AUTHOR=Lv Xiang , Luo Jiesi , Huang Wei , Guo Hui , Bai Xue , Yan Pijun , Jiang Zongzhe , Zhang Yonglin , Jing Runyu , Chen Qi , Li Menglong TITLE=Identifying diagnostic indicators for type 2 diabetes mellitus from physical examination using interpretable machine learning approach JOURNAL=Frontiers in Endocrinology VOLUME=15 YEAR=2024 URL=https://www.frontiersin.org/journals/endocrinology/articles/10.3389/fendo.2024.1376220 DOI=10.3389/fendo.2024.1376220 ISSN=1664-2392 ABSTRACT=Background

Identification of patients at risk for type 2 diabetes mellitus (T2DM) can not only prevent complications and reduce suffering but also ease the health care burden. While routine physical examination can provide useful information for diagnosis, manual exploration of routine physical examination records is not feasible due to the high prevalence of T2DM.

Objectives

We aim to build interpretable machine learning models for T2DM diagnosis and uncover important diagnostic indicators from physical examination, including age- and sex-related indicators.

Methods

In this study, we present three weighted diversity density (WDD)-based algorithms for T2DM screening that use physical examination indicators, the algorithms are highly transparent and interpretable, two of which are missing value tolerant algorithms.

Patients

Regarding the dataset, we collected 43 physical examination indicator data from 11,071 cases of T2DM patients and 126,622 healthy controls at the Affiliated Hospital of Southwest Medical University. After data processing, we used a data matrix containing 16004 EHRs and 43 clinical indicators for modelling.

Results

The indicators were ranked according to their model weights, and the top 25% of indicators were found to be directly or indirectly related to T2DM. We further investigated the clinical characteristics of different age and sex groups, and found that the algorithms can detect relevant indicators specific to these groups.
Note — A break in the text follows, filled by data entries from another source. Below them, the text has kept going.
-- ==== Sys2Proof/Laws/World.lean ====
section
/-! SUPPORT. What the environment does depends on nothing the block's own registers hold: two states that share their
configuration, environment, pending latches and arming go through the same instants. From this, the result of each
StepGenerator and display operation whose requests are all granted. -/

namespace Sys2Proof.Machine

open Sys2Proof

/-- The two states meet the same environment from here on. -/
structure SameWorld (s t : State) : Prop where
  cfg : s.cfg = t.cfg
  armed : s.armed = t.armed
  env : s.env = t.env
  ip : s.ip = t.ip

namespace SameWorld

variable {s t u : State}

theorem refl (s : State) : SameWorld s s := ⟨rfl, rfl, rfl, rfl⟩

theorem symm (h : SameWorld s t) : SameWorld t s := ⟨h.cfg.symm, h.armed.symm, h.env.symm, h.ip.symm⟩

theorem trans (h : SameWorld s t) (k : SameWorld t u) : SameWorld s u :=
  ⟨h.cfg.trans k.cfg, h.armed.trans k.armed, h.env.trans k.env, h.ip.trans k.ip⟩

theorem instant (h : SameWorld s t) : s.instant = t.instant := by
  simp only [State.instant, h.env]

theorem movedPins (h : SameWorld s t) : s.movedPins = t.movedPins := by
  simp only [State.movedPins, h.instant, h.cfg, h.armed, h.env, h.ip]

theorem granted (h : SameWorld s t) : s.granted = t.granted := by
  simp only [State.granted, h.instant, h.cfg]

theorem failureKind (h : SameWorld s t) : s.failureKind = t.failureKind := by
  simp only [State.failureKind, h.instant]

theorem pass (h : SameWorld s t) : SameWorld s.pass t.pass where
  cfg := h.cfg
  armed := h.armed
  env := by simp only [State.pass, h.movedPins, h.instant, h.env]
  ip := by simp only [State.pass, h.movedPins]

theorem passes (h : SameWorld s t) (n : Nat) : SameWorld (s.passes n) (t.passes n) := by
  induction n generalizing s t with
  | zero => exact h
  | succ n ih => exact ih h.pass

theorem level (h : SameWorld s t) (p : InPin) : s.level p = t.level p := by
  simp only [State.level, h.env]

theorem grants (h : SameWorld s t) {n : Nat} (g : s.grants n) : t.grants n := fun k hk =>
  ((h.passes k).granted).symm.trans (g k hk)

/-- The accesses of one state, said with those of the other. -/
theorem passes_eq (h : SameWorld s t) (n : Nat) :
    t.passes n = { t with ip := (s.passes n).ip, env := (s.passes n).env } := by
  rw [State.passes_eq t n, (h.passes n).ip, (h.passes n).env]

end SameWorld

/-! ### Operations whose requests are granted -/

theorem sgEnable_granted {s : State} (h : s.granted = true) :
    sgEnable s = .ret () { s.pass with oEnN := false, sgEn := true, hist := s.hist ++ [.pin .enN false] } := by
  simp only [sgEnable, pinWrite_granted _ _ h, Run.ret_bind]; rfl

theorem sgEnable_failed {s : State} (h : s.granted = false) : sgEnable s = raise (.io .enable) s.pass := by
  simp only [sgEnable, pinWrite_failed _ _ h, raise_bind]; rfl

theorem sgDisable_granted {s : State} (h : s.granted = true) :
    sgDisable s = .ret () { s.pass with oEnN := true, sgEn := false, hist := s.hist ++ [.pin .enN true] } := by
  simp only [sgDisable, pinWrite_granted _ _ h, Run.ret_bind]; rfl

theorem sgDisable_failed {s : State} (h : s.granted = false) : sgDisable s = raise (.io .enable) s.pass := by
  simp only [sgDisable, pinWrite_failed _ _ h, raise_bind]; rfl

/-! ### Runs of line writes -/

/-- The lines written one after the other. -/
def writeAll : List (OutPin × Bool) → State → Run Unit
  | [], s => .ret () s
  | w :: ws, s => (pinWrite w.1 w.2 s).bind fun _ s => writeAll ws s

/-- The state after the lines have all been written. -/
def State.written (s : State) : List (OutPin × Bool) → State
  | [] => s
  | w :: ws => ((s.pass.setLatch w.1 w.2).record (.pin w.1 w.2)).written ws

/-- The event of a line write (R37). -/
def eventOf (w : OutPin × Bool) : OutEvent :=
  .pin w.1 w.2

theorem writeAll_append (ws vs : List (OutPin × Bool)) (s : State) :
    writeAll (ws ++ vs) s = (writeAll ws s).bind fun _ s => writeAll vs s := by
  induction ws generalizing s with
  | nil => rfl
  | cons w ws ih => simp only [List.cons_append, writeAll, Run.bind_assoc, ih]

theorem State.written_append (ws vs : List (OutPin × Bool)) (s : State) :
    s.written (ws ++ vs) = (s.written ws).written vs := by
  induction ws generalizing s with
  | nil => rfl
  | cons w ws ih => simp only [List.cons_append, written, ih]

/-- After one write the environment is where it is after one access. -/
theorem sameWorld_write (s : State) (w : OutPin × Bool) :
    SameWorld s.pass ((s.pass.setLatch w.1 w.2).record (.pin w.1 w.2)) := by
  refine ⟨?_, ?_, ?_, ?_⟩ <;> simp [State.armed]

/-- After the writes the environment is where it is after as many accesses. -/
theorem sameWorld_written (s : State) (ws : List (OutPin × Bool)) :
    SameWorld (s.passes ws.length) (s.written ws) := by
  induction ws generalizing s with
  | nil => exact .refl s
  | cons w ws ih => exact ((sameWorld_write s w).passes ws.length).trans (ih _)

/-- Writes that are all granted all happen. -/
theorem writeAll_granted {s : State} {ws : List (OutPin × Bool)} (h : s.grants ws.length) :
    writeAll ws s = .ret () (s.written ws) := by
  induction ws generalizing s with
  | nil => rfl
  | cons w ws ih =>
    obtain ⟨h0, h1⟩ := (s.grants_succ ws.length).1 h
    rw [writeAll, pinWrite_granted _ _ h0, Run.ret_bind]
    exact ih ((sameWorld_write s w).grants h1)

/-- The first write that is not granted raises the fault of its line, after those before it (R66, R136). -/
theorem writeAll_failed {s : State} {ws : List (OutPin × Bool)} {k : Nat} {w : OutPin × Bool} (hw : ws[k]? = some w)
    (h : s.grants k) (hf : (s.passes k).granted = false) :
    writeAll ws s = raise (.io (OutPin.role w.1)) (s.written (ws.take k)).pass := by
  induction ws generalizing s k with
  | nil => simp at hw
  | cons v vs ih =>
    cases k with
    | zero =>
      obtain rfl : v = w := by simpa using hw
      rw [writeAll, pinWrite_failed _ _ (show s.granted = false from hf), raise_bind]; rfl
    | succ k =>
      obtain ⟨h0, h1⟩ := (s.grants_succ k).1 h
      have e := sameWorld_write s v
      rw [writeAll, pinWrite_granted _ _ h0, Run.ret_bind,
        ih (by simpa using hw) (e.grants h1) ((e.passes k).granted ▸ hf)]
      rfl

@[simp] theorem State.written_tgt (s : State) (ws : List (OutPin × Bool)) : (s.written ws).tgt = s.tgt := by
  induction ws generalizing s with
  | nil => rfl
  | cons w ws ih => simp [written, ih]

@[simp] theorem State.written_cur (s : State) (ws : List (OutPin × Bool)) : (s.written ws).cur = s.cur := by
  induction ws generalizing s with
  | nil => rfl
  | cons w ws ih => simp [written, ih]

@[simp] theorem State.written_cd (s : State) (ws : List (OutPin × Bool)) : (s.written ws).cd = s.cd := by
  induction ws generalizing s with
  | nil => rfl
  | cons w ws ih => simp [written, ih]

@[simp] theorem State.written_cdV (s : State) (ws : List (OutPin × Bool)) : (s.written ws).cdV = s.cdV := by
  induction ws generalizing s with
  | nil => rfl
  | cons w ws ih => simp [written, ih]

@[simp] theorem State.written_qdPend (s : State) (ws : List (OutPin × Bool)) : (s.written ws).qdPend = s.qdPend := by
  induction ws generalizing s with
  | nil => rfl
  | cons w ws ih => simp [written, ih]

@[simp] theorem State.written_sgEn (s : State) (ws : List (OutPin × Bool)) : (s.written ws).sgEn = s.sgEn := by
  induction ws generalizing s with
  | nil => rfl
  | cons w ws ih => simp [written, ih]

@[simp] theorem State.written_masked (s : State) (ws : List (OutPin × Bool)) : (s.written ws).masked = s.masked := by
  induction ws generalizing s with
  | nil => rfl
  | cons w ws ih => simp [written, ih]

@[simp] theorem State.written_ctx (s : State) (ws : List (OutPin × Bool)) : (s.written ws).ctx = s.ctx := by
  induction ws generalizing s with
  | nil => rfl
  | cons w ws ih => simp [written, ih]

@[simp] theorem State.written_fault (s : State) (ws : List (OutPin × Bool)) : (s.written ws).fault = s.fault := by
  induction ws generalizing s with
  | nil => rfl
  | cons w ws ih => simp [written, ih]

@[simp] theorem State.written_cfg (s : State) (ws : List (OutPin × Bool)) : (s.written ws).cfg = s.cfg := by
  induction ws generalizing s with
  | nil => rfl
  | cons w ws ih => simp [written, ih]

@[simp] theorem State.written_maxh (s : State) (ws : List (OutPin × Bool)) : (s.written ws).maxh = s.maxh := by
  induction ws generalizing s with
  | nil => rfl
  | cons w ws ih => simp [written, ih]

@[simp] theorem State.written_disp (s : State) (ws : List (OutPin × Bool)) : (s.written ws).disp = s.disp := by
  induction ws generalizing s with
  | nil => rfl
  | cons w ws ih => simp [written, ih]

@[simp] theorem State.written_port (s : State) (ws : List (OutPin × Bool)) : (s.written ws).port = s.port := by
  induction ws generalizing s with
  | nil => rfl
  | cons w ws ih => simp [written, ih]

@[simp] theorem State.written_reply (s : State) (ws : List (OutPin × Bool)) : (s.written ws).reply = s.reply := by
  induction ws generalizing s with
  | nil => rfl
  | cons w ws ih => simp [written, ih]

@[simp] theorem State.written_hist (s : State) (ws : List (OutPin × Bool)) :
    (s.written ws).hist = s.hist ++ ws.map eventOf := by
  induction ws generalizing s with
  | nil => simp [written]
  | cons w ws ih => simp [written, ih, eventOf]

theorem State.written_env (s : State) (ws : List (OutPin × Bool)) :
    (s.written ws).env = (s.passes ws.length).env :=
  (sameWorld_written s ws).env.symm

theorem State.written_ip (s : State) (ws : List (OutPin × Bool)) :
    (s.written ws).ip = (s.passes ws.length).ip :=
  (sameWorld_written s ws).ip.symm

/-- The step, direction and enable lines after the writes are those their events leave (R32, R37). -/
theorem State.written_lines (s : State) (ws : List (OutPin × Bool)) :
    (s.written ws).lines = (ws.map eventOf).foldl Lines.after s.lines := by
  induction ws generalizing s with
  | nil => rfl
  | cons w ws ih =>
    rw [written, ih, List.map_cons, List.foldl_cons]
    congr 1
    obtain ⟨p, b⟩ := w
    cases p <;> rfl

/-- Writes to other lines than the mode lines leave the mode latches. -/
theorem State.written_oMs (s : State) {ws : List (OutPin × Bool)}
    (h : ∀ w ∈ ws, w.1 = .step ∨ w.1 = .dir ∨ w.1 = .enN) : (s.written ws).oMs = s.oMs := by
  induction ws generalizing s with
  | nil => rfl
  | cons w ws ih =>
    rw [written, ih _ fun v hv => h v (List.mem_cons_of_mem _ hv)]
    obtain ⟨p, b⟩ := w
    rcases h _ (List.mem_cons_self ..) with hp | hp | hp <;> cases hp <;> rfl

/-! ### SG.ROTATE as a run of line writes -/

/-- The writes of `n` step pulses. -/
def pulseWrites : Nat → List (OutPin × Bool)
  | 0 => []
  | n + 1 => (.step, true) :: (.step, false) :: pulseWrites n

@[simp] theorem pulseWrites_length (n : Nat) : (pulseWrites n).length = 2 * n := by
  induction n with
  | zero => rfl
  | succ n ih => simp only [pulseWrites, List.length_cons, ih]; omega

@[simp] theorem pulseWrites_events (n : Nat) : (pulseWrites n).map eventOf = pulseEvents n := by
  induction n with
  | zero => rfl
  | succ n ih => simp only [pulseWrites, List.map_cons, ih]; rfl

theorem pulseWrites_step (n : Nat) : ∀ w ∈ pulseWrites n, w.1 = .step ∨ w.1 = .dir ∨ w.1 = .enN := by
  induction n with
  | zero => simp [pulseWrites]
  | succ n ih => simpa [pulseWrites] using ih

/-- A train ends with STEP low and leaves the other lines (R135). -/
theorem pulseEvents_lines (n : Nat) (l : Lines) :
    (pulseEvents n).foldl Lines.after l = { l with step := if n = 0 then l.step else false } := by
  induction n generalizing l with
  | zero => rfl
  | succ n ih => simp [pulseEvents, ih, Lines.after]

theorem sgTrain_eq_writeAll (n : Nat) (s : State) : sgTrain n s = writeAll (pulseWrites n) s := by
  induction n generalizing s with
  | zero => rfl
  | succ n ih => simp only [sgTrain, sgPulse, delay, pulseWrites, writeAll, Run.bind_assoc, Run.ret_bind, ih]

/-- SG.ROTATE with the driver enabled on entry (R135). -/
theorem sgRotate_enabled (d : Bool) (steps : Word) {s : State} (h : s.sgEn = true) :
    sgRotate d steps s = writeAll ((.dir, d) :: pulseWrites steps.toNat) s := by
  simp only [sgRotate, h, if_true, Run.ret_bind, sgTrain_eq_writeAll, writeAll]
  congr 1; funext _ t
  generalize writeAll (pulseWrites steps.toNat) t = r
  obtain ⟨st, val⟩ := r
  cases val <;> rfl

/-- SG.ROTATE with the driver disabled on entry: the writes, with the enable flag set and cleared on the way (R135). -/
theorem sgRotate_disabled (d : Bool) (steps : Word) {s : State} (h : s.sgEn = false) :
    sgRotate d steps s =
      (writeAll [(.dir, d), (.enN, false)] s).bind fun _ s =>
        (writeAll (pulseWrites steps.toNat ++ [(.enN, true)]) (s.setSgEn true)).bind fun _ s =>
          .ret () (s.setSgEn false) := by
  simp only [sgRotate, h, Bool.false_eq_true, if_false, sgEnable, sgDisable, sgTrain_eq_writeAll, writeAll_append, writeAll,
    Run.bind_assoc, Run.ret_bind]

/-- A whole SG.ROTATE (R135). -/
theorem sgRotate_granted (d : Bool) (steps : Word) {s : State}
    (h : s.grants (rotateAccesses s.sgEn steps.toNat)) :
    sgRotate d steps s = .ret () (s.rotated d steps.toNat) := by
  generalize hn : steps.toNat = n at h
  cases he : s.sgEn with
  | true =>
    rw [he] at h
    rw [sgRotate_enabled d steps he, hn, writeAll_granted (by simpa [rotateAccesses] using h)]
    congr 1
    have hl := s.written_lines ((.dir, d) :: pulseWrites n)
    simp only [List.map_cons, pulseWrites_events, List.foldl_cons, pulseEvents_lines, State.lines, Lines.mk.injEq] at hl
    have hm := s.written_oMs (ws := (.dir, d) :: pulseWrites n) (by simpa using pulseWrites_step n)
    have hx := s.written_env ((.dir, d) :: pulseWrites n)
    have hi := s.written_ip ((.dir, d) :: pulseWrites n)
    simp only [List.length_cons, pulseWrites_length] at hx hi
    rw [State.rotated, State.passes_eq s]
    apply State.ext <;> simp [hl, hm, hx, hi, he, rotateEvents, rotateAccesses, eventOf, Lines.after]
  | false =>
    rw [he] at h
    have hk : [((.dir : OutPin), d), (.enN, false)].length + (pulseWrites n ++ [((.enN : OutPin), true)]).length
        = 2 * n + 3 := by
      simp; omega
    have hg : s.grants ([((.dir : OutPin), d), (.enN, false)].length +
        (pulseWrites n ++ [((.enN : OutPin), true)]).length) := by
      rw [hk]; simpa [rotateAccesses] using h
    obtain ⟨h1, h2⟩ := (s.grants_add _ _).1 hg
    rw [sgRotate_disabled d steps he, hn, writeAll_granted h1, Run.ret_bind]
    have w : SameWorld (s.passes 2) ((s.written [(.dir, d), (.enN, false)]).setSgEn true) :=
      (sameWorld_written s [(.dir, d), (.enN, false)]).trans ⟨rfl, rfl, rfl, rfl⟩
    rw [writeAll_granted (w.grants h2), Run.ret_bind]
    congr 1
    generalize ht : (s.written [(.dir, d), (.enN, false)]).setSgEn true = t at w
    have hl := t.written_lines (pulseWrites n ++ [(.enN, true)])
    simp only [List.map_append, pulseWrites_events, List.foldl_append, pulseEvents_lines, State.lines,
      Lines.mk.injEq, List.map_cons, List.map_nil, List.foldl_cons, List.foldl_nil, eventOf, Lines.after] at hl
    have hm := t.written_oMs (ws := pulseWrites n ++ [(.enN, true)]) (by
      intro v hv
      rcases List.mem_append.1 hv with hv | hv
      · exact pulseWrites_step n v hv
      · simp at hv; simp [hv])
    have hx := (t.written_env (pulseWrites n ++ [(.enN, true)])).trans (w.passes _).env.symm
    have hi := (t.written_ip (pulseWrites n ++ [(.enN, true)])).trans (w.passes _).ip.symm
    rw [← State.passes_add, show 2 + (pulseWrites n ++ [((.enN : OutPin), true)]).length = 2 * n + 3 from hk] at hx hi
    rw [State.rotated, State.passes_eq s]
    subst ht
    have q : (s.written [(.dir, d), (.enN, false)]).oStep = s.oStep ∧ (s.written [(.dir, d), (.enN, false)]).oDir = d ∧
      (s.written [(.dir, d), (.enN, false)]).oMs = s.oMs := by simp [State.written]
    apply State.ext <;> simp [hl, hm, hx, hi, he, q, rotateEvents, rotateAccesses, eventOf]

end Sys2Proof.Machine
end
The algorithms performed well in T2DM screening, with the highest area under the receiver operating characteristic curve (AUC) reaching 0.9185.

Conclusion

This work utilized the interpretable WDD-based algorithms to construct T2DM diagnostic models based on physical examination indicators. By modeling data grouped by age and sex, we identified several predictive markers related to age and sex, uncovering characteristic differences among various groups of T2DM patients.